Laws of GPS Tracking in The USA
The United States of America’s Federal legislation mandates tracking devices on every vehicle. And this applies to both fleet management and personal use. It lays down policies to safeguard the driver’s or the owner’s personal information and ensures proper use.
Such security measures have not just protected individual properties from robbery or damage. Car owners have noticed how a GPS tracker can alert local law enforcement at the sight of potential danger.

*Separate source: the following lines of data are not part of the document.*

-- ==== Sys2Proof/Machine/Meridian.lean ====
section
/-! DEFINITION. Meridian ports, frames, flows and sequence numbers, acknowledgments and resends, authentication, peers and roll-call (R463 to R486, R867), and the module identity and port registers (R521, R523). -/

namespace Sys2Proof.Machine

/-! ### Ports (R463 to R469, R523) -/

/-- Base of port p's registers: port k of limb n is module port 3n + k (R523). -/
def portBase (p : Nat) : Nat := limbBase (p / 3) + 0x3100 + 0x100 * (p % 3)
def rMrdId : Nat := 0x5000
/-- MRD_ID.MODULE. -/
def moduleId (s : State) : Nat := s.fld rMrdId 15 0
/-- A 32-bit error counter of a port, at offset and high half. -/
def portCount (p off : Nat) (high : Bool) (s : State) : State :=
  s.satFld (portBase p + off) (if high then 63 else 31) (if high then 32 else 0) 1
def cntHdr (p : Nat) (s : State) : State := portCount p 0x50 false s
def cntOther (p : Nat) (s : State) : State := portCount p 0x58 false s
def cntOow (p : Nat) (s : State) : State := portCount p 0x60 false s
def cntStale (p : Nat) (s : State) : State := portCount p 0x70 true s

/-- The port has its link up and takes part. -/
def portUp (s : State) (p : Nat) : Bool := s.flag (portBase p) 0 && s.flag (portBase p + 0x28) 63

/-- Bytes of a frame from the destination MAC address to the FCS (R465, R523). -/
def frameBytes (s : State) (p : Nat) (k : MPkt) : Nat :=
  14 + (if s.flag (portBase p) 29 then 4 else 0) + (if s.flag (portBase p) 28 then 40 else 20) + 8 + 48 + k.payload.length + k.tag.length + 4

/-! ### The header (R470) -/

/-- The 48 header bytes. -/
def hdrBytes (k : MPkt) : List Byte :=
  [BitVec.ofNat 8 (k.ver % 16 * 16 + k.typ % 16), BitVec.ofNat 8 (k.auth.toNat + 2 * k.ackv.toNat)] ++ leBytes 2 (k.dflow % 4096) ++
  leBytes 2 k.srcmod ++ leBytes 2 k.dstmod ++ leBytes 4 k.seq ++ leBytes 4 k.ackseq ++ leBytes 8 k.sack ++ leBytes 2 k.plen ++
  leBytes 1 k.plan ++ leBytes 1 k.kind ++ leBytes 2 k.rtag ++ leBytes 2 0 ++ leBytes 8 k.addr ++ leBytes 8 0

/-! ### Flows (R473 to R480, R867) -/

/-- Word w of a flow entry. -/
def flowWord (s : State) (l f w : Nat) : Word := s.rd (limbBase l + 0xA0000 + 32 * f + 8 * w)
def flowPort (s : State) (l f : Nat) : Nat := bits (flowWord s l f 0) 28 24
def flowPeer (s : State) (l f : Nat) : Nat := bits (flowWord s l f 0) 41 32
/-- A flow is in service (R867). -/
def inService (s : State) (l f : Nat) : Bool := bit (flowWord s l f 0) 63 && flowPort s l f / 3 == l
/-- Word w of a peer entry. -/
def peerOff (l p w : Nat) : Nat := limbBase l + 0x82000 + 32 * p + 8 * w
def peerMod (s : State) (l p : Nat) : Nat := s.fld (peerOff l p 0) 15 0
def peerIsAbsent (s : State) (l p : Nat) : Bool := s.flag (peerOff l p 0) 61

def State.flow (s : State) (l f : Nat) : Flow := tget Flow.reset (s.limb l).flows f
def State.setFlow (s : State) (l f : Nat) (x : Flow) : State := s.modLimb l (fun k => { k with flows := tset k.flows f x })

/-- 32-bit differences (R475). -/
def sub32 (a b : Nat) : Nat := (a + 2 ^ 32 - b % 2 ^ 32) % 2 ^ 32

/-- Slots of the replay pool in use (R480). -/
def poolUsed (s : State) (l : Nat) : Nat := ((s.limb l).flows.map (fun p => p.2.unack.length)).foldl (· + ·) 0

/-- The addressing, AUTH and tag of a packet on flow f (R465, R470, R473, R481). -/
def sealPkt (s : State) (l f : Nat) (k : MPkt) : MPkt :=
  let w := flowWord s l f 0
  let a := bit w 62
  let k1 := { k with
    ver := 1, auth := a, dflow := bits w 53 42, srcmod := moduleId s, dstmod := peerMod s l (flowPeer s l f), plen := k.payload.length, tag := [] }
  let key := (wordsBytes ((List.range 6).map (fun i => s.rd (limbBase l + 0x8C000 + 64 * bits w 61 54 + 8 * i))))
  if a then { k1 with tag := (hmac384 key (hdrBytes k1 ++ k1.payload)).take 16 } else k1

/-- Sum of the 16-bit words of a byte string, first byte high. -/
def sum16 : List Byte → Nat
  | [] => 0
  | [a] => 256 * a.toNat
  | a :: b :: r => 256 * a.toNat + b.toNat + sum16 r

/-- A ones' complement sum folded to 16 bits. -/
def fold16 : Nat → Nat → Nat
  | 0, x => x
  | n + 1, x => if x < 65536 then x else fold16 n (x / 65536 + x % 65536)

/-- The checksum of UDP over the pseudo header and the datagram; 0 is sent as 0xFFFF (R465). -/
def udpChecksum (v6 : Bool) (sip dip sport dport : Nat) (body : List Byte) : Nat :=
  let n := if v6 then 16 else 4
  let len := 8 + body.length
  let c := 65535 - fold16 8 (sum16 (beBytes n sip ++ beBytes n dip) + 17 + len + sport + dport + len + sum16 body)
  if c = 0 then 65535 else c

/-- The headers of a packet that leaves on flow f at port p (R464, R465, R468). -/
def netHead (s : State) (l f p : Nat) (k : MPkt) : NetHead :=
  let b := portBase p
  let peer := flowPeer s l f
  let v6 := s.flag b 28
  let sip := if v6 then (s.rd (b + 0x20)).toNat * 2 ^ 64 + (s.rd (b + 0x18)).toNat else s.fld (b + 0x10) 31 0
  let dip := if v6 then (s.rd (peerOff l peer 3)).toNat * 2 ^ 64 + (s.rd (peerOff l peer 2)).toNat else s.fld (peerOff l peer 2) 31 0
  { dmac := bits (flowWord s l f 1) 47 0, smac := s.fld (b + 8) 47 0, vlan := if s.flag b 29 then some (s.fld b 41 30) else none
    v6 := v6, sip := sip, dip := dip, tos := s.fld b 47 42 * 4 + 2, ttl := 64, df := !v6, sport := 0xC000 + f, dport := s.fld b 63 48
    udpSum := udpChecksum v6 sip dip (0xC000 + f) (s.fld b 63 48) (hdrBytes k ++ k.payload ++ k.tag) }

/-- A packet leaves at the flow's port, unless the port is down, the module has no number, or the module is FATAL (R521, R622, R847). -/
def transmit (l f : Nat) (k : MPkt) (s : State) : State :=
  let p := flowPort s l f
  if moduleId s = 0xFFFF ∨ fatal s = true ∨ !portUp s p then s
  else ((s.addFld (portBase p + 0x30) 63 0 1).addFld (portBase p + 0x40) 63 0 (frameBytes s p k)).emit (.frame p (netHead s l f p k) k)

/-- A packet without a payload or sequence number. -/
def emptyPkt : MPkt :=
  { ver := 1, typ := 1, auth := false, ackv := false, dflow := 0, srcmod := 0, dstmod := 0, seq := 0, ackseq := 0, sack := 0, plen := 0
    plan := 0, kind := 0, rtag := 0, addr := 0, payload := [], tag := [] }

/-- Packets that wait are sent while the window, the pool and the module number allow (R478, R480, R521). -/
def pumpFlow (l f : Nat) : Nat → State → State
  | 0, s => s
  | n + 1, s =>
    let x := s.flow l f
    match x.waitq with
    | [] => s
    | k :: r =>
      if !inService s l f || x.stopped || moduleId s == 0xFFFF || fatal s || 64 ≤ sub32 x.snxt x.suna || 1024 ≤ poolUsed s l then s
      else
        let q := sealPkt s l f { k with seq := x.snxt }
        pumpFlow l f n (transmit l f q (s.setFlow l f { x with waitq := r, snxt := (x.snxt + 1) % 2 ^ 32, unack := x.unack ++ [⟨x.snxt, 0, q⟩] }))

/-- Every flow of a limb that has packets waiting. -/
def pumpLimb (l : Nat) (s : State) : State :=
  (s.limb l).flows.foldl (fun t p => pumpFlow l p.1 p.2.waitq.length t) s

/-- A DATA packet is given to a flow (R478); a flow that has stopped takes none (R485). -/
def sendData (l f : Nat) (k : MPkt) (s : State) : State :=
  let x := s.flow l f
  if x.stopped then s else pumpFlow l f 1 (s.setFlow l f { x with waitq := x.waitq ++ [k] })

/-- SACK from the receive map (R477). -/
def sackOf (x : Flow) : Nat := x.rmap % 2 ^ 64

/-- An ACK leaves on the paired flow (R477). -/
def sendAck (l f : Nat) (s : State) : State :=
  let x := s.flow l f
  if x.stopped || !inService s l f then s
  else transmit l f (sealPkt s l f { emptyPkt with typ := 2, ackv := true, ackseq := x.rnext, sack := sackOf x }) (s.setFlow l f { x with ackDue := 0 })

/-- An acknowledgment acts on the send state, or is discarded and counted (R478). -/
def takeAck (l f port ackseq sack : Nat) (s : State) : State :=
  let x := s.flow l f
  let span := sub32 ackseq x.suna
  if sub32 x.snxt x.suna < span then cntOow port s
  else
    let acked := fun (q : Nat) => sub32 q x.suna < span || (let b := sub32 q (ackseq + 1); b < 64 && sack.testBit b)
    pumpLimb l (pumpFlow l f (x.waitq.length) (s.setFlow l f { x with suna := ackseq % 2 ^ 32, unack := x.unack.filter (fun u => !acked u.seq) }))

/-- Number s has been accepted: RNEXT advances past consecutive numbers, or the map marks it (R476). The map's bit i is RNEXT + 1 + i. -/
def advanceMap : Nat → Nat → Nat → Nat × Nat
  | 0, r, m => (r, m)
  | n + 1, r, m => if m % 2 = 1 then advanceMap n ((r + 1) % 2 ^ 32) (m / 2) else (r, m / 2)

def markSeq (x : Flow) (d : Nat) : Flow :=
  if d = 0 then
    let a := advanceMap 65 ((x.rnext + 1) % 2 ^ 32) x.rmap
    { x with rnext := a.1, rmap := a.2, ackDue := x.ackDue + 1 }
  else { x with rmap := x.rmap ||| 2 ^ (d - 1), ackDue := x.ackDue + 1 }

/-- The number at distance d is marked already. -/
def marked (x : Flow) (d : Nat) : Bool := 0 < d && x.rmap.testBit (d - 1)

/-! ### Received frames (R467 to R472, R481) -/

/-- The packet of a frame: its payload is the PLEN bytes that the header names; more than the frame holds is found by R472. -/
def framePkt (k : MPkt) : MPkt := { k with payload := k.payload.take k.plen }

/-- FRAME_RECEIVE: the frame is counted and checked, and its packet waits for its engine (R464, R467, R469). -/
def execFrameReceive (port : PortId) (fr : Frame) (s : State) : Res :=
  let p := port.val
  let b := portBase p
  if !portUp s p then .next s
  else
    let s1 := (s.addFld (b + 0x38) 63 0 1).addFld (b + 0x48) 63 0 fr.bytes
    let v6 := s.flag b 28
    let own := if v6 then (s.rd (b + 0x20)).toNat * 2 ^ 64 + (s.rd (b + 0x18)).toNat else s.fld (b + 0x10) 31 0
    if !fr.fcsOk then .next (portCount p 0x50 true s1)
    else if fr.ptp && s.flag (b + 0x90) 63 then .next s1
    else if fr.pause || fr.ptp || fr.dmac != s.fld (b + 8) 47 0 then .next (cntOther p s1)
    else if fr.v6 != v6 || fr.dip != own || fr.fragment || !fr.udpOk || fr.dport != s.fld b 63 48 then .next (cntHdr p s1)
    else
      let s2 := if fr.ce then portCount p 0x70 false s1 else s1
      .next (s2.modLimb (p / 3) (fun k => { k with rxq := k.rxq ++ [(p, framePkt fr.pkt)] }))

/-- TYPE and KIND are not reserved, and ACK and ROLL carry neither KIND nor payload (R471). -/
def okType (k : MPkt) : Bool :=
  (k.typ == 1 && 1 ≤ k.kind && k.kind ≤ 7) || ((k.typ == 2 || k.typ == 3) && k.kind == 0 && k.plen == 0)

/-- The checks of R472. -/
def okHeader (s : State) (l : Nat) (k : MPkt) : Bool :=
  k.ver == 1 && okType k && k.dstmod == moduleId s && k.plen == k.payload.length && k.plen ≤ 4096 && k.dflow < 4096 &&
  inService s l k.dflow && k.srcmod == peerMod s l (flowPeer s l k.dflow)

/-- The tag check of R481. -/
def okTag (s : State) (l : Nat) (k : MPkt) : Bool :=
  let w := flowWord s l k.dflow 0
  if !bit w 62 then true
  else
    let key := (wordsBytes ((List.range 6).map (fun i => s.rd (limbBase l + 0x8C000 + 64 * bits w 61 54 + 8 * i))))
    k.auth && k.tag == (hmac384 key (hdrBytes k ++ k.payload)).take 16

/-- LAST of a peer in every limb's copy takes the sidereal time (R484). -/
def touchPeer (p : Nat) (s : State) : State := forEach (List.range 8) (fun l t => t.wr (peerOff l p 1) (sidereal t)) s

/-- The packet at the head of a limb's received packets, when it has the type; it passes the checks of R472, R481 and R485, or is discarded and counted. -/
def takeRx (l typ : Nat) (s : State) : Option (Nat × MPkt) × State :=
  match (s.limb l).rxq with
  | [] => (none, s)
  | (p, k) :: r =>
    let bad := !okHeader s l k
    if k.typ ≠ typ ∧ !(bad && typ == 1) then (none, s)
    else
      let s1 := s.modLimb l (fun m => { m with rxq := r })
      if bad then (none, cntHdr p s1)
      else if !okTag s l k then (none, portCount p 0x58 true s1)
      else if peerIsAbsent s l (flowPeer s l k.dflow) then (none, cntStale p s1)
      else (some (p, k), touchPeer (flowPeer s l k.dflow) s1)

/-- ROLL (R484). -/
def execRoll (l : LimbId) (s : State) : Res := .next (takeRx l.val 3 s).2

/-- ACK (R478). -/
def execAck (l : LimbId) (s : State) : Res :=
  let r := takeRx l.val 2 s
  match r.1 with
  | some (p, k) => .next (if k.ackv then takeAck l.val k.dflow p k.ackseq k.sack r.2 else r.2)
  | none => .next r.2

/-- ACK_SEND: packets accepted and not acknowledged (R477). -/
def execAckSend (l : LimbId) (flow : Nat) (s : State) : Res :=
  if (s.flow l.val flow).ackDue = 0 then .next s else .next (sendAck l.val flow s)

/-- RESEND (R479). -/
def execResend (l : LimbId) (flow seq : Nat) (s : State) : Res :=
  let x := s.flow l.val flow
  match x.unack.find? (fun u => u.seq == seq) with
  | none => .next s
  | some u =>
    if x.stopped || !inService s l.val flow || moduleId s == 0xFFFF || fatal s then .next s
    else
      let p := flowPort s l.val flow
      let s1 := s.setFlow l.val flow { x with unack := x.unack.map (fun v => if v.seq = seq then { v with resends := v.resends + 1 } else v) }
      let s2 := portCount p 0x60 true s1
      let s3 := if u.resends + 1 = 64 then raise (domLimb l.val) 1 (4 + p % 3) 0x0230 (wd flow) s2 else s2
      .next (transmit l.val flow u.pkt s3)

/-- Flows that roll-call a peer from this limb: RFLOW, and RFLOW2 where enabled (R483). -/
def rollFlows (s : State) (l p : Nat) : List Nat :=
  let w := s.rd (peerOff l p 0)
  if bit w 63 && bit w 62 then
    ((if inService s l (bits w 27 16) then [bits w 27 16] else []) ++ (if bit w 59 && inService s l (bits w 39 28) then [bits w 39 28] else [])).filter (fun f => !(s.flow l f).stopped)
  else []

/-- ROLL_CALL_SEND (R483). -/
def execRollCallSend (l : LimbId) (s : State) : Res :=
  .next (forEach (List.range 1024) (fun p t => forEach (rollFlows t l.val p) (fun f u => transmit l.val f (sealPkt u l.val f { emptyPkt with typ := 3 }) u) t) s)

/-! ### Table writes (R474, R482, R486, R521, R847) -/

/-- FLOW_TABLE_WRITE (R473, R474). -/
def flowWrite (l f w : Nat) (v : Word) (s : State) : State :=
  let off := limbBase l + 0xA0000 + 32 * f + 8 * w
  if s.flag (limbBase l + 0xA0000 + 32 * f) 63 then
    (if w = 0 ∧ bit v 63 = false then
       pumpLimb l ((s.wr off (writeValue off (s.rd off) v)).modLimb l (fun k => { k with flows := terase k.flows f }))
     else s)
  else
    let s1 := s.wr off (setBits (setBits v 31 29 0) 23 0 0)
    let s2 := s.wr off (setBits v 63 48 0)
    if w = 0 then
      (if bit v 63 then
         let t := s.rd (limbBase l + 0xA0000 + 32 * f + 16)
         s1.setFlow l f { Flow.reset with snxt := bits t 31 0, suna := bits t 31 0, rnext := bits t 63 32 }
       else s1)
    else if w = 1 then s2
    else if w = 2 then s.wr off v
    else s

def execFlowTableWrite (l : LimbId) (flow word : Nat) (value : Word) (s : State) : Res :=
  .next (flowWrite l.val (flow % 4096) (word % 4) value s)

/-- PEER_TABLE_WRITE: EN going from 0 to 1 clears ABSENT and sets LAST (R482, R486). -/
def peerWrite (l p w : Nat) (v : Word) (s : State) : State :=
  let off := peerOff l p w
  if w = 0 then
    let o := s.rd off
    let n := setBits (setBits v 58 40 0) 61 61 (bits o 61 61)
    if bit v 63 && !bit o 63 then (s.wr off (setBits n 61 61 0)).wr (peerOff l p 1) (sidereal s) else s.wr off n
  else if w = 1 then s
  else s.wr off v

def execPeerTableWrite (l : LimbId) (peer word : Nat) (value : Word) (s : State) : Res :=
  .next (peerWrite l.val (peer % 1024) (word % 4) value s)

/-- MODULE_ID_WRITE: packets that wait proceed (R521). -/
def moduleIdWrite (v : Nat) (s : State) : State := forEach (List.range 8) pumpLimb (s.setFld rMrdId 15 0 v)
def execModuleIdWrite (value : Nat) (s : State) : Res := .next (moduleIdWrite value s)

end Sys2Proof.Machine
end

Considering the GPS’s limitless benefits, the federal and state laws of the U.S.A. encourage individuals and automobile industries to use location-tracking devices on their vehicles for varied purposes:
- Security reasons
- Reduced fuel consumption
- Tool maintenance
However, if an individual installs the tracking device on a car that doesn’t belong to them without authorization, it’s illegal.
On the same note, law enforcement officers consider it illegal when a car owner removes the tracking device from their vehicle or if a fleet manager disables the tracker on cargo trucks.
Besides the state and federal laws, several commercial policies bound a car owner to the legalities of having a tracking device attached to the vehicle. When the vehicle owner fails to abide by those rules or removes the device, the managing professionals may consider it a breach of contract.
Laws Concerning Vehicle Tracking in The United Kingdom
The United Kingdom mandates the tracking of vehicles and company employees through its vehicle tracking laws. Such laws permeate the tracker and its owner to collect data on the car’s speed, driver’s navigational behavior, the distance the driver traveled, and also the location of vehicles in real-time. However, every fleet manager, industry employer, or car owner must ensure their data collection follows vehicle tracking laws.
In the U.K., the Data Protection Act and Human Rights Act govern vehicle tracking laws. These government Acts protect an employee’s personal information from getting compromised.
According to the Data Protection Act, 1998, “Personal data shall be processed fairly and lawfully, shall be adequate, relevant, accurate and kept no longer than is necessary and moreover obtained only for lawful purposes.“
The vehicle tracking law makes sure that the employee installs the device in the car in full acknowledgment of the employee and that they don’t encourage unfair treatment of the information the device collects. In such scenarios, the employee or truck driver should know the data the device collects and how the managers process them.
When is it Illegal to Remove GPS Tracking Devices From Cars?
From the police department to the agricultural sector, GPS technology has shown immense impact in locating vehicles, tracking criminals, reducing speeding-up cases, regulating unauthorized stalking, and more. Several states have laid down laws encouraging the use of GPS in cars.
Often banks, financial firms, and even car dealers require their clients to install tracking devices and condemn the practice of dismantling the positioning systems. Even multiple companies legally bound their employees under proper surveillance using location trackers.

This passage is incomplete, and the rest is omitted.